Говорят, что у культурных людей нет достаточных капиталов, которые давали бы им возможность с терпением выжидать результаты их сельскохозяйственных предприятий. Капиталов нынче, действительно, в этой среде немного, но едва ли уместно ссылаться на это обстоятельство. Во-первых, вскоре после крестьянской реформы капиталов, благодаря выкупным свидетельствам*, было более, нежели достаточно, а куда они девались? Положим, что хорошая доля их застряла в трактирах Новотроицком и Московском, но, клянусь, целая масса была ухлопана и в землю, для исполнения прихотей Бажанова и Советова. И что же из этого вышло? Во-вторых, хотя капитал и действительно полезная вещь в сельском хозяйстве, но все-таки надо знать, куда и как его употребить. Вот Энгельгардт и без капиталов достиг хороших результатов (я нимало в этом не сомневаюсь), а у культурного человека хоть и целая уйма денег на руках, да он не знает, куда ее швырнуть. Ежели он бросит ее в отходную яму — вырастут ли на дне ее розы?
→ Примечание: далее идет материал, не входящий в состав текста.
/-- Settles O57: a transition starts from a state that meets the invariant, and each of the six
keeps it; `Reset` establishes it. -/
theorem everyStepKeepsTheInvariant : Obligations.EveryStepKeepsTheInvariant := by
  unfold Obligations.EveryStepKeepsTheInvariant
  intro s t h hstep
  obtain ⟨-, rest, o, hrun⟩ | ⟨rest, -, rfl⟩ | ⟨k, rest, -, rfl⟩ | ⟨rest, -, rfl⟩ |
    ⟨bytes, offset, rest, -, hload⟩ | ⟨rest, -, rfl⟩ := step_cases hstep
  · exact inv_runCycle (inv_beginCycle h rest o) hrun
  · rw [tickTimers_eq]; exact inv_congr h rfl rfl rfl rfl rfl h.pc_bound
  · exact inv_congr h rfl rfl rfl rfl rfl h.pc_bound
  · exact inv_congr h rfl rfl rfl rfl rfl h.pc_bound
  · exact inv_loadBytes (inv_beginTransition h rest none) hload
  · exact inv_congr resetMeetsTheInvariant rfl rfl rfl rfl rfl resetMeetsTheInvariant.pc_bound

end Sys2Proof.Proofs
end

section
/-! Rules of every instruction (spec/60_exceptions.md section 2; 40_cycle.md R115, R119; 10_state.md
R39), read off its fault and the shapes in which it completes. -/

namespace Sys2Proof.Proofs

open Sys2Proof Sys2Proof.Machine

/-! ### Faults -/

theorem takesFault_raise (f : FatalFault) (info : Nat) (s : State) :
    TakesFault f info s (s.raise f info) :=
  ⟨rfl, rfl, rfl, by simp [SameBut]⟩

/-- An instruction that completes does not touch the halt latch. -/
theorem halted_of_completes {i : Instr} {s t : State} (hc : Completes i s t) :
    t.halted = s.halted := by
  cases hc <;> rfl

/-- Settles O9: an instruction that completes leaves the machine running, so this one took its
fault. -/
theorem faultingInstructionHasNoOtherEffect : Obligations.FaultingInstructionHasNoOtherEffect := by
  unfold Obligations.FaultingInstructionHasNoOtherEffect
  intro i s t hrun he hhalted
  obtain ⟨f, info, -, rfl⟩ | ⟨-, hc⟩ := exec_next_cases he
  · exact ⟨f, info, takesFault_raise f info s⟩
  · rw [halted_of_completes hc, hrun] at hhalted; cases hhalted

/-- Whether an instruction faults is decided by `faultOf`. -/
theorem exec_fault_or_runs {i : Instr} {s t : State} (hrun : s.halted = false)
    (he : exec i s = .next t) :
    match faultOf s i with
    | some (f, info) => TakesFault f info s t
    | none => t.halted = false := by
  obtain ⟨f, info, hf, rfl⟩ | ⟨hf, hc⟩ := exec_next_cases he
  · rw [hf]; exact takesFault_raise f info s
  · rw [hf]; exact (halted_of_completes hc).trans hrun

/-- Settles O10: `faultOf` is the table of the statement; each conditional row is split at its
condition. -/
theorem instructionsFaultExactlyWhen : Obligations.InstructionsFaultExactlyWhen := by
  unfold Obligations.InstructionsFaultExactlyWhen
  intro i s t hrun he
  have hrow := exec_fault_or_runs hrun he
  cases i
  case callNnn | ret | drwVxVyN | ldBVx | ldMemVx | ldVxMem =>
    simp only [faultOf] at hrow ⊢
    split_ifs at hrow ⊢ <;> exact hrow
  all_goals exact hrow

/-! ### Stops -/

theorem exec_answers (i : Instr) (s : State) : ∃ t, exec i s = .next t := by
  obtain ⟨f, info, -, he⟩ | ⟨-, t, he, -⟩ := exec_cases i s
  · exact ⟨_, he⟩
  · exact ⟨t, he⟩

theorem runCycle_answers (s : State) : ∃ t, runCycle s = .next t := by
  unfold runCycle
  split
  · exact ⟨_, rfl⟩
  · split
    · split
      · exact exec_answers _ s
      · exact ⟨_, rfl⟩
    · exact ⟨_, rfl⟩

/-- The next transition is a load and the time for loading is over. -/
def LateLoad (s : State) : Prop :=
  s.started = true ∧ ∃ bytes offset rest, s.schedule = .load bytes offset :: rest

theorem loadBytes_of_started {s : State} (bytes : List Byte) (offset : Nat)
    (h : s.started = true) : loadBytes bytes offset s = .fault .loadAfterFirstCycle := if_pos h

theorem loadBytes_answers {s : State} (bytes : List Byte) (offset : Nat)
    (h : s.started = false) : ∃ t, loadBytes bytes offset s = .next t := by
  unfold loadBytes
  rw [h, if_neg Bool.false_ne_true]
  split <;> exact ⟨_, rfl⟩

/-- The cases are the transitions; a load is split at whether a cycle has run. -/
theorem step_answers_or_lateLoad (s : State) :
    (¬ LateLoad s ∧ ∃ t, step s = .next t) ∨
    (LateLoad s ∧ step s = .fault .loadAfterFirstCycle) := by
  unfold step LateLoad
  split
  case h_1 hs => exact .inl ⟨by simp [hs], runCycle_answers _⟩
  case h_2 hs => exact .inl ⟨by simp [hs], runCycle_answers _⟩
  case h_6 bytes offset rest hs =>
    cases hstarted : s.started with
    | false => exact .inl ⟨by simp, loadBytes_answers bytes offset hstarted⟩
    | true =>
      exact .inr ⟨⟨rfl, bytes, offset, rest, hs⟩, loadBytes_of_started bytes offset hstarted⟩
  all_goals
    rename_i hs
    exact .inl ⟨by simp [hs], _, rfl⟩

/-- Settles O11: every instruction faults or completes; a step answers unless it is a late load. -/
theorem stepStopsOnlyOnLateLoad : Obligations.StepStopsOnlyOnLateLoad := by
  unfold Obligations.StepStopsOnlyOnLateLoad
  refine ⟨exec_answers, fun s => ?_, fun s => ?_⟩
  · obtain ⟨-, hnext⟩ | ⟨-, hstop⟩ := step_answers_or_lateLoad s
    · exact .inl hnext
    · exact .inr hstop
  · obtain ⟨hnot, t, hnext⟩ | ⟨hlate, hstop⟩ := step_answers_or_lateLoad s
    · exact ⟨fun hstop => (by rw [hnext] at hstop; cases hstop),
        fun hlate => absurd hlate hnot⟩
    · exact ⟨fun _ => hlate, fun _ => hstop⟩

/-! ### Frames -/

/-- Settles O51: a fault writes none of these fields; a completing instruction writes the piece of
its shape, which only the instructions of that shape may. -/
theorem instructionsWriteOnlyTheirState : Obligations.InstructionsWriteOnlyTheirState := by
  unfold Obligations.InstructionsWriteOnlyTheirState
  intro i s t he
  obtain ⟨f, info, -, rfl⟩ | ⟨-, hc⟩ := exec_next_cases he
  · simp
  · cases hc with
    | waits | jumps | writesRegs => simp
    | readsRandom v hi => obtain ⟨x, kk, rfl⟩ := hi; simp
    | writesIndex w hi => obtain ⟨nnn, rfl⟩ | ⟨x, rfl⟩ | ⟨x, rfl⟩ := hi <;> simp
    | writesDelay b hi => obtain ⟨x, rfl⟩ := hi; simp
    | writesSound b hi => obtain ⟨x, rfl⟩ := hi; simp
    | writesFrame fb v hi => obtain rfl | ⟨x, y, n, rfl⟩ := hi <;> simp
    | stores bs hbs hi => obtain ⟨x, rfl⟩ | ⟨x, rfl⟩ := hi <;> simp
    | pushes nnn hsp hi => subst hi; simp
    | pops j hj hsp hi => subst hi; simp

/-! ### The random byte -/

/-- Another random input and counter, all else as it is. -/
def withRandom (s : State) (b : Option Byte) (d : Nat) : State := { s with rnd := b, draws := d }

/-- The six instructions with a condition are split at it, the key wait at whether a key is down:
the side on which a state stands does not depend on the two fields. The others have one outcome. -/
theorem exec_withRandom {i : Instr} {s t : State} (b : Option Byte) (d : Nat)
    (hi : ∀ x kk, i ≠ .rndVxKk x kk) (he : exec i s = .next t) :
    exec i (withRandom s b d) = .next (withRandom t b d) := by
  cases i
  case rndVxKk x kk => exact absurd rfl (hi x kk)
  case callNnn nnn =>
    by_cases h : s.sp.val = 16
    · rw [exec_callNnn_of_full nnn h] at he; cases he
      exact exec_callNnn_of_full nnn h
    · have hroom : s.sp.val < 16 := by have := s.sp.isLt; omega
      rw [exec_callNnn_of_room nnn hroom] at he; cases he
      exact exec_callNnn_of_room (s := withRandom s b d) nnn hroom
  case ret =>
    by_cases h : s.sp.val = 0
    · rw [exec_ret_of_empty h] at he; cases he
      exact exec_ret_of_empty h
    · obtain ⟨j, hj⟩ := Nat.exists_eq_succ_of_ne_zero h
      have hlt : j < 16 := by have := s.sp.isLt; omega
      rw [exec_ret_of_held hlt hj] at he; cases he
      exact exec_ret_of_held (s := withRandom s b d) hlt hj
  case drwVxVyN x y n =>
    by_cases h : n = 0 ∨ s.I.toNat + n.toNat ≤ 4096
    · rw [exec_drwVxVyN_inside x y h] at he; cases he
      exact exec_drwVxVyN_inside x y h
    · obtain ⟨hn, hout⟩ := not_or.mp h
      rw [exec_drwVxVyN_outside x y hn (Nat.not_le.mp hout)] at he; cases he
      exact exec_drwVxVyN_outside x y hn (Nat.not_le.mp hout)
  case ldBVx x =>
    by_cases h : s.I.toNat + 3 ≤ 4096
    · rw [exec_ldBVx_inside x h] at he; cases he
      exact exec_ldBVx_inside x h
    · rw [exec_ldBVx_outside x (Nat.not_le.mp h)] at he; cases he
      exact exec_ldBVx_outside x (Nat.not_le.mp h)
  case ldMemVx x =>
    by_cases h : s.I.toNat + x.val + 1 ≤ 4096
    · rw [exec_ldMemVx_inside h] at he; cases he
      exact exec_ldMemVx_inside h
    · rw [exec_ldMemVx_outside (Nat.not_le.mp h)] at he; cases he
      exact exec_ldMemVx_outside (Nat.not_le.mp h)
  case ldVxMem x =>
    by_cases h : s.I.toNat + x.val + 1 ≤ 4096
    · rw [exec_ldVxMem_inside h] at he; cases he
      exact exec_ldVxMem_inside h
    · rw [exec_ldVxMem_outside (Nat.not_le.mp h)] at he; cases he
      exact exec_ldVxMem_outside (Nat.not_le.mp h)
  case ldVxK x =>
    cases h : s.lowestKey with
    | none =>
      rw [exec_ldVxK_of_no_key x h] at he; cases he
      exact exec_ldVxK_of_no_key x h
    | some j =>
      rw [exec_ldVxK_of_key x h] at he; cases he
      exact exec_ldVxK_of_key x h
  all_goals
    cases he
    rfl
Поэтому-то я и повторяю: оставим Энгельгардтам доказывать, что полеводство может приносить барыши, мы же, люди культурной массы, мы, представители бюрократии, адвокатуры, шпицбалов и проч., будем отдыхать кийждо* под смоковницею своей, с баснями Федра в руках (все как будто классицизмом припахивает). Я сам с величайшим наслаждением читаю Энгельгардта (особенно летом в деревне), потому что никто так отчетливо не воспроизводит картину деревни, как он; но я увлекаюсь его писанием с чисто художественной точки зрения и воздерживаюсь от всякой практической деятельности, в подражание ему. Он расчищает «ляда́», он сеет лен и мечтает о травосеянии, об альгаузском бычке — все это, конечно, будет ему на пользу. Я же не стану ни «ляда́» расчищать, ни льна сеять, потому что в самом благоприятном случае эти занятия явятся лишь пустым препровождением времени; в неблагоприятном же случае…
Паче всего культурный человек должен избегать волнений и огорчений. Деревня нужна ему не ради перспективы копеечных избытков, но ради восстановления подточенной зимним сезоном бодрости. Он должен помнить, что ежели возможны сельскохозяйственные прибытки, то они возможны, во-первых, для человека, обладающего знанием, и, во-вторых, для человека хотя и рутинера, но постоянно живущего в деревне и не видящего из нее выхода даже в земские учреждения. В большинстве случаев культурный русский человек не подходит ни под одно из этих условий. Знаний у него нет, а в деревне он хочет жить лишь тогда, когда сад его цветет и благоухает и когда в соседней роще гремит соловей. Сто́ит ли при такой постановке дела гнаться за каким-нибудь двугривенным, которого вдобавок еще и не поймаешь! Сто́ит ли ради этого двугривенного испытывать волнения и разочарования, которые, повторяю, никогда не кончаются, а только видоизменяются, переходят в новые формы волнений и разочаровании?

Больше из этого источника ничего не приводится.